My primary research interests include designing, generating, and using transgenic mouse models of pancreatic cancer in order to understand disease etiology and mechanisms that can detect or circumvent these processes. Our primary research interests include designing, generating, and using mouse models of pancreatic cancer in order to understand: (1) a means of early detection, (2) disease etiology and causative mechanisms, and (3) chemopreventive and/or therapeutic strategies.
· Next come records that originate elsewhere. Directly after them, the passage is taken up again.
theorem steady_portDown {port : Nat} {localFault : Bool} (hs : Steady s₀ s) : Steady s₀ (portDown port localFault s) :=
  steady_when hs (fun _ h₁ => steady_ite (steady_portGoesDown (h₁.same)) (steady_portGoesDown (h₁.same)))

theorem steady_portUp {port : Nat} (hs : Steady s₀ s) : Steady s₀ (portUp port s) :=
  steady_when hs (fun _ h₁ => h₁.same)

theorem steady_linkReport {r : LinkReport} (hs : Steady s₀ s) : Steady s₀ (linkReport r s) :=
  steady_when hs (fun _ h₁ => steady_ite (steady_ite (steady_portGoesDown (h₁.same)) (h₁.same)) (steady_ite (h₁.same) (h₁.same)))

theorem steady_portModeWrite {port sub v : Nat} (hs : Steady s₀ s) : Steady s₀ (portModeWrite port sub v s) :=
  steady_ite hs.same (steady_ite hs.same (steady_ite hs.same (steady_ite hs.same (steady_ite hs.same (steady_ite hs.same (steady_ite (steady_status
      (steady_persist (steady_setObj (steady_foldl (steady_foldl hs (fun _ _ h₁ => h₁.same)) (fun _ _ h₁ => h₁.same))))) hs.same))))))

theorem steady_portEnableWrite {port v : Nat} (hs : Steady s₀ s) : Steady s₀ (portEnableWrite port v s) :=
  steady_ite hs.same (steady_ite hs.same (steady_ite hs.same (steady_ite (steady_ite hs.same hs.same) (steady_portSilent
      (steady_portGoesDown hs.same)))))

theorem steady_fecWindowEnd {lane : Nat} (hs : Steady s₀ s) : Steady s₀ (fecWindowEnd lane s) := by
  unfold fecWindowEnd
  exact steady_when hs (fun _ h₁ => steady_ite (h₁.same) (h₁.same))

theorem steady_learn {port vid mac : Nat} (hs : Steady s₀ s) : Steady s₀ (learn port vid mac s) :=
  steady_ite hs (by
    extract_lets
    split
    · exact steady_ite hs.same (steady_ite (steady_ite hs.same (steady_count hs)) (steady_ite hs (steady_count hs.same)))
    · exact steady_ite hs (steady_ite (steady_fault (steady_count hs)) (steady_count hs.same)))

theorem steady_fdbAgeExpiry {vid mac : Nat} (hs : Steady s₀ s) : Steady s₀ (fdbAgeExpiry vid mac s) := by
  unfold fdbAgeExpiry
  split
  · exact hs
  · exact steady_when hs (fun _ h₁ => h₁.same)

theorem steady_forward {inPort vid dmac : Nat} {qp : Option Nat} (hs : Steady s₀ s) : Steady s₀ (forward inPort vid dmac qp s).1 := by
  unfold forward
  extract_lets
  split
  next _ _ e =>
  have k₁ := steady_of_eq e (by
    split
    · exact steady_ite_fst hs (steady_fst (steady_count hs))
    · exact steady_ite_fst (steady_ite_fst (steady_fst (steady_count hs)) hs) (steady_ite_fst hs (steady_ite_fst hs (steady_fst (steady_count hs)))))
  exact steady_ite_fst (steady_fst (steady_count k₁)) k₁

theorem steady_dropCopy {ev : Nat} {c : FrameCopy} (hs : Steady s₀ s) : Steady s₀ (dropCopy ev c s) :=
  steady_ite (steady_fault (steady_count (steady_count hs))) (steady_count hs)

theorem steady_linkCopy {c : FrameCopy} (hs : Steady s₀ s) : Steady s₀ (linkCopy c s) :=
  steady_ite (Steady.update (steady_count hs.same)) (steady_count hs.same)

theorem steady_admitCells {c : FrameCopy} (hs : Steady s₀ s) : Steady s₀ (admitCells c s) :=
  steady_ite (steady_ite (steady_linkCopy hs) (steady_ite (steady_linkCopy hs) (steady_faultAt (steady_dropCopy hs)))) (steady_ite
      (steady_linkCopy hs) (steady_dropCopy hs))

theorem steady_admitCopy {c : FrameCopy} (hs : Steady s₀ s) : Steady s₀ (admitCopy c s) := by
  unfold admitCopy
  extract_lets
  split
  next _ _ e =>
  have k₁ := steady_of_eq e (steady_ite_fst hs (steady_ite_fst hs hs.same))
  exact steady_ite (steady_admitCells k₁) (steady_ite (steady_ite (steady_admitCells (steady_count k₁)) (steady_admitCells k₁)) (steady_ite
      (steady_ite (steady_admitCells (steady_count k₁)) (steady_ite (steady_admitCells k₁) (steady_dropCopy k₁))) (steady_dropCopy k₁)))

theorem steady_deliverCopy {c : FrameCopy} (hs : Steady s₀ s) : Steady s₀ (deliverCopy c s) :=
  steady_ite (steady_dropCopy hs) (steady_ite (steady_dropCopy hs) (steady_ite (steady_dropCopy hs) (steady_ite (steady_fault (steady_count hs))
      (steady_admitCopy hs))))

theorem steady_linkFrame {c : FrameCopy} {ds : List Dest} (hs : Steady s₀ s) : Steady s₀ (linkFrame c ds s) :=
  steady_evalXoff (steady_foldl hs.same (fun _ _ h₁ => steady_deliverCopy h₁))

theorem steady_spendCells {inPort n k : Nat} (hs : Steady s₀ s) : Steady s₀ (spendCells inPort n k s) := by
  unfold spendCells
  split
  · exact hs
  · exact steady_slots hs.same

theorem steady_writeCells {x : State × Waiting} {n : Nat} (hx : Steady s₀ x.1) : Steady s₀ (writeCells x n).1 :=
  steady_ite_fst hx (steady_fst (steady_spendCells hx))

theorem steady_wasteCells {frame : Nat} {was : Tbl Nat} (hs : Steady s₀ s) : Steady s₀ (wasteCells frame was s) :=
  steady_foldl hs (fun _ _ h₁ => steady_ite h₁ (h₁.same))

theorem steady_drainGo {f i : Nat} (hs : Steady s₀ s) : Steady s₀ (drainGo f i s) := by
  induction f generalizing s with
  | zero => exact hs
  | succ f ih =>
    unfold drainGo
    split
    · exact hs
    next w _ _ =>
      have h : Steady s₀ ((w.left.map (·.1)).foldl writeCells (s, w)).1 := steady_foldl_fst hs (fun _ _ h₁ => steady_writeCells h₁)
      exact steady_ite (ih (steady_wasteCells (steady_linkFrame h.same))) h.same

theorem steady_drainIngress {i : Nat} (hs : Steady s₀ s) : Steady s₀ (drainIngress i s) :=
  steady_ite (steady_drainGo hs) hs

theorem steady_deliver {c : FrameCopy} {ds : List Dest} (hs : Steady s₀ s) : Steady s₀ (deliver c ds s) :=
  steady_ite hs (steady_evalXoff (steady_drainIngress hs.same))

theorem steady_police {port cls pre len : Nat} (hs : Steady s₀ s) : Steady s₀ (police port cls pre len s).1 := by
  unfold police
  split
  · exact hs
  · exact Steady.cut (steady_count (steady_count hs.same)) fun k₁ =>
      steady_ite_fst (steady_ite_fst (steady_fst (steady_count k₁)) (steady_fst (steady_count k₁))) k₁

theorem steady_frameReceive {port : Nat} {f : Frame} (hs : Steady s₀ s) : Steady s₀ (frameReceive port f s) := by
  have h : Steady s₀ (((s.onPort port (fun p => { p with fifo := 0 })).count Ev.frRx port).count Ev.byRx port (f.data.length + 4)) :=
    steady_count (steady_count (steady_onPort hs))
  unfold frameReceive
  refine steady_ite hs (steady_ite (steady_count h) (steady_ite (steady_count h) (steady_ite (steady_count h) (steady_ite (steady_count h)
    (steady_ite (steady_count h) (steady_ite h (steady_ite (steady_count h) ?_)))))))
  extract_lets
  split
  split
  next e => exact steady_of_eq e (steady_police (steady_learn h))
  next e =>
    have hp := steady_of_eq e (steady_police (steady_learn h))
    refine steady_ite (steady_ite (steady_deliver hp) (steady_count hp)) ?_
    split
    next e' => exact steady_deliver (steady_of_eq e' (steady_forward hp))

theorem steady_pfcReceive {port mask : Nat} {quanta : List Nat} (hs : Steady s₀ s) : Steady s₀ (pfcReceive port mask quanta s) := by
  unfold pfcReceive
  exact steady_when hs (fun _ h₁ => steady_foldl (steady_count (steady_count h₁)) (fun _ _ h₂ => steady_ite (steady_onClass (steady_noteQueue
      (steady_count h₂))) (steady_count (steady_onClass (steady_noteQueue (steady_count h₂))))))

theorem steady_pauseExpiry {port c : Nat} (hs : Steady s₀ s) : Steady s₀ (pauseExpiry port c s) := by
  unfold pauseExpiry
  split
  · exact hs
  · exact steady_when hs (fun _ h₁ => steady_onClass (steady_noteQueue h₁))

theorem steady_pfcRefresh {port c : Nat} (hs : Steady s₀ s) : Steady s₀ (pfcRefresh port c s) :=
  steady_when hs (fun _ h₁ => steady_sendPfc (h₁.same))

theorem steady_pfcStormDetect {port c : Nat} (hs : Steady s₀ s) : Steady s₀ (pfcStormDetect port c s) := by
  unfold pfcStormDetect
  extract_lets
  split
  · exact hs
  · exact steady_when hs (fun _ h₁ => steady_ite (steady_evalXoff (steady_dropCopies (h₁.same))) (h₁.same))

theorem steady_pfcStormRestore {port c : Nat} (hs : Steady s₀ s) : Steady s₀ (pfcStormRestore port c s) := by
  unfold pfcStormRestore
  exact steady_when hs (fun _ h₁ => h₁.same)

theorem steady_xoffStormDetect {port c : Nat} (hs : Steady s₀ s) : Steady s₀ (xoffStormDetect port c s) := by
  unfold xoffStormDetect
  extract_lets
  split
  · exact hs
  · exact steady_when hs (fun _ h₁ => h₁.same)

theorem steady_egressData {port : Nat} {c : FrameCopy} (hs : Steady s₀ s) : Steady s₀ (egressData port c s).1 := by
  unfold egressData
  extract_lets
  split
  next e =>
  have h := steady_of_eq e (steady_ite_fst hs (by
    split
    · exact hs
    · exact hs.same))
  split
  next e =>
  refine steady_of_eq e ?_
  split
  · exact h
  · split
    · exact h
    · split
      · exact h
      · exact h.same

theorem steady_stampTimed {p : TxPacket} {ts : Nat} (hs : Steady s₀ s) : Steady s₀ (stampTimed p ts s) := by
  unfold stampTimed
  extract_lets
  split
  · exact hs
  · split
    · exact steady_ite hs.same hs
    · exact hs

theorem steady_sendCopy {c : FrameCopy} {ts : Nat} (hs : Steady s₀ s) : Steady s₀ (sendCopy c ts s) :=
  steady_ite (by
    extract_lets
    split
    · exact steady_emit (steady_stampTimed (steady_count (steady_count hs)))
    · split
      next _ _ e =>
      have k₁ := steady_of_eq e (steady_egressData (steady_count hs))
      exact steady_emit (steady_ite (steady_onPort (steady_count k₁)) (steady_count k₁))) (by
    split <;> exact hs.same)

theorem steady_useEgress {inst len start : Nat} (hs : Steady s₀ s) : Steady s₀ (useEgress inst len start s) :=
  steady_ite hs.same (steady_ite hs.same hs.same)

theorem steady_frameTransmit {inst ts : Nat} (hs : Steady s₀ s) : Steady s₀ (frameTransmit inst ts s) :=
  steady_ite hs (Steady.cut (steady_ite (steady_countFits hs) hs) fun k₁ =>
    by
      extract_lets
      split
      · exact k₁
      · split
        · exact k₁
        · exact steady_ite (steady_count (k₁.same)) (by
            extract_lets
            split
            · exact steady_useEgress (steady_startHead k₁)
            · exact steady_evalXoff (steady_sendCopy (Steady.update (steady_useEgress (steady_startHead k₁))))))

theorem steady_mgmtFrameSend {dir : MgmtDirective} {f : Frame} (hs : Steady s₀ s) : Steady s₀ (mgmtFrameSend dir f s) := by
  unfold mgmtFrameSend
  extract_lets
  split
  extract_lets
  split
  · exact steady_when hs (fun _ h₁ => steady_deliver h₁)
  · split
    next e => exact steady_deliver (steady_of_eq e (steady_forward hs))

theorem steady_engineSend {p : TxPacket} (hs : Steady s₀ s) : Steady s₀ (engineSend p s) :=
  steady_deliver (steady_forward hs)

theorem steady_switchCommand {par : Bytes} {act : Bytes → State → State} (hact : ∀ a b, Steady s₀ b → Steady s₀ (act a b))
    (hs : Steady s₀ s) : Steady s₀ (switchCommand par act s) :=
  steady_command hs (fun _ _ h₁ => hact _ _ h₁)

theorem steady_fdbAddStatic {p : Bytes} (hs : Steady s₀ s) : Steady s₀ (fdbAddStatic p s) :=
  steady_ite hs.same (steady_ite hs.same hs.same)

theorem steady_fdbDelete {p : Bytes} (hs : Steady s₀ s) : Steady s₀ (fdbDelete p s) :=
  steady_ite hs.same (steady_ite hs.same hs.same)

theorem steady_fdbFlush {p : Bytes} (hs : Steady s₀ s) : Steady s₀ (fdbFlush p s) :=
  steady_ite hs.same hs.same

theorem steady_fdbLookup {p : Bytes} (hs : Steady s₀ s) : Steady s₀ (fdbLookup p s) :=
  steady_ite hs.same (by
    split <;> exact hs.same)

theorem steady_groupWrite {p : Bytes} (hs : Steady s₀ s) : Steady s₀ (groupWrite p s) :=
  steady_ite hs.same hs.same

theorem steady_groupRead {p : Bytes} (hs : Steady s₀ s) : Steady s₀ (groupRead p s) :=
  steady_ite hs.same hs.same

theorem steady_vlanWrite {p : Bytes} (hs : Steady s₀ s) : Steady s₀ (vlanWrite p s) :=
  steady_ite hs.same hs.same

theorem steady_vlanRead {p : Bytes} (hs : Steady s₀ s) : Steady s₀ (vlanRead p s) :=
  steady_ite hs.same hs.same

theorem steady_updateAverages (hs : Steady s₀ s) : Steady s₀ (updateAverages s) :=
  hs.same

theorem steady_countPause (hs : Steady s₀ s) : Steady s₀ (countPause s) :=
  steady_foldl hs (fun _ _ h₁ => steady_foldl h₁ (fun _ _ h₂ => steady_ite (steady_count (steady_ite (steady_count h₂) h₂)) (steady_ite
      (steady_count h₂) h₂)))

theorem steady_takePortInputs {x : EdgeInput} (hs : Steady s₀ s) : Steady s₀ (takePortInputs x s) :=
  steady_evalXoff (Steady.update (steady_foldl (steady_foldl (steady_foldl hs (fun _ _ h₁ => steady_ite h₁ (Steady.update (steady_count
      (steady_count (steady_count h₁)))))) (fun _ _ h₁ => steady_linkReport h₁)) (fun _ _ h₁ => steady_ite (h₁.same) h₁)))

theorem steady_publishCells {x : EdgeInput} (hs : Steady s₀ s) : Steady s₀ (publishCells x s) :=
  hs.same

theorem steady_drainAll (hs : Steady s₀ s) : Steady s₀ (drainAll s) :=
  steady_foldl hs.same (fun _ _ h₁ => steady_drainIngress h₁)

theorem steady_noteCells (hs : Steady s₀ s) : Steady s₀ (noteCells s) :=
  steady_foldl hs (fun _ _ h₁ => steady_ite (h₁.same) h₁)

/-! ### Transport -/

theorem steady_onQp {key : Nat} {f : Qp → Qp} (hs : Steady s₀ s) : Steady s₀ (State.onQp s key f) :=
  hs.same

theorem steady_engineFault {src e detail : Nat} (hs : Steady s₀ s) : Steady s₀ (State.engineFault s src e detail) :=
  hs.same

theorem steady_notice {n : Notice} (hs : Steady s₀ s) : Steady s₀ (State.notice s n) :=
  hs.same

theorem steady_storeBytes {key : Nat} {b : Bytes} (hs : Steady s₀ s) : Steady s₀ (storeBytes key b s) :=
  steady_hbmPut (steady_took (hs.put (Hbm.lay_wf s.mem _ _ _)))

theorem steady_storeContext {key : Nat} (hs : Steady s₀ s) : Steady s₀ (storeContext key s) :=
  steady_storeBytes hs

theorem steady_onCache {cl : Nat} {f : ClusterCache → ClusterCache} (hs : Steady s₀ s) : Steady s₀ (State.onCache s cl f) :=
  hs.same

theorem steady_touch {key : Nat} (hs : Steady s₀ s) : Steady s₀ (touch key s) :=
  hs.same

theorem steady_makeRoom {cl : Nat} (hs : Steady s₀ s) : Steady s₀ (makeRoom cl s) :=
  steady_ite hs (by
    split
    · exact hs
    · exact steady_count hs.same)

theorem steady_issueFetch {cl slot : Nat} (hs : Steady s₀ s) : Steady s₀ (issueFetch cl slot s) :=
  steady_count (steady_onCache (steady_makeRoom hs))

theorem steady_lookup {key : Nat} (hs : Steady s₀ s) : Steady s₀ (lookup key s).1 :=
  steady_ite_fst (steady_fst (steady_count hs.same)) (steady_ite_fst (steady_fst (steady_count (steady_onCache (steady_makeRoom hs.same))))
      (steady_ite_fst hs (steady_ite_fst (steady_fst (steady_issueFetch (steady_count hs))) (steady_onCache (steady_count hs)))))

theorem steady_issueFetches (hs : Steady s₀ s) : Steady s₀ (issueFetches s) :=
  steady_foldl hs (fun _ _ h₁ => steady_foldl (h₁.same) (fun _ _ h₂ => steady_ite (steady_issueFetch (h₂.same)) h₂))

theorem steady_charge {key bytes : Nat} (hs : Steady s₀ s) : Steady s₀ (charge key bytes s) :=
  steady_ite hs.same (steady_count hs.same)

theorem steady_refillRates (hs : Steady s₀ s) : Steady s₀ (refillRates s) :=
  hs.same

theorem steady_useSaddleLink {e bytes : Nat} (hs : Steady s₀ s) : Steady s₀ (useSaddleLink e bytes s) :=
  hs.same

theorem steady_sendPkt {key : Nat} {p : TxPacket} (hs : Steady s₀ s) : Steady s₀ (sendPkt key p s) :=
  steady_ite hs (steady_ite (Steady.update (steady_count (steady_count hs))) (steady_engineSend (steady_useSaddleLink (steady_count
      (steady_count hs)))))

theorem steady_sendAckTo {key psn : Nat} (hs : Steady s₀ s) : Steady s₀ (sendAckTo key psn s) :=
  steady_sendPkt (steady_ite hs.same (steady_count hs.same))

theorem steady_sendAck {key : Nat} (hs : Steady s₀ s) : Steady s₀ (sendAck key s) := by
  unfold sendAck
  extract_lets
  split
  · exact steady_sendAckTo hs
  · exact steady_ite (steady_sendAckTo hs) hs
One such model that was generated from previous work includes the EL-KrasG12D transgenic mouse. These mice develop mutant Kras-induced pancreatic ductal carcinoma in situ (dCIS), which are similar to human neoplastic lesions (PanIN, IPMN, & MCN). EL-Kras mice have been instrumental in identifying aspects related to our research goals, which have been further strengthened by the Pdx1-Cre/LSL-Kras mouse model. In addition, our laboratory employs pancreatic cancer and human pancreatic ductal epithelial cell lines as model systems to both explore mechanisms involved in pancreatic carcinogenesis and correlate these findings with both mouse and human tissue. Our ultimate goal is to define novel mechanisms related to recently identified pathways and exploit these systems for earlier detection and treatment. This, in effect, bridges all of our goals.
Employing these engineered mouse models of pancreatic cancer and cell culture systems, I have pursued several projects regarding the cellular and molecular mechanisms of early stages of pancreatic carcinogenesis. Most of these projects are related to identifying causative genetic components above and beyond a mutation in Kras including loss of PEDF, Tgfbr1 haploinsufficiency, or altered expression of Cox-2 and/or 5-Lox. Other projects focus on oncogene addiction, early detection strategies (MRI and proteomics), and chemoprevention (evaluating the effects of high PUFA diets on mutant Kras-induced pancreatic precancer). Future work aims at assessing novel therapies using these and other genetically modified mice.
Beyond these current models, several other efforts employ tetracycline inducible and cre-lox recombination systems in attempts to generate regulated expression of oncogenes and tumor suppressor genes while targeting several pancreatic cell types. Inducible expression of mutant Kras targeted to elastase, pdx1, and nestin-positive cells is currently being evaluated in mice. The functionality of the tetracycline inducible system was previously demonstrated. Having multiple cell types to target in the pancreas will address which cell type(s) are reasonable candidates for the initiation and progression of pancreatic cancer.
The ramifications of all this work includes the design and implementation of mouse models of pancreatic cancer for evaluation of early detection modalities with clinical value, understanding the role of altered gene expression and diet during early stages of pancreatic cancer, and identifying novel targets and more efficacious therapies in these preclinical systems.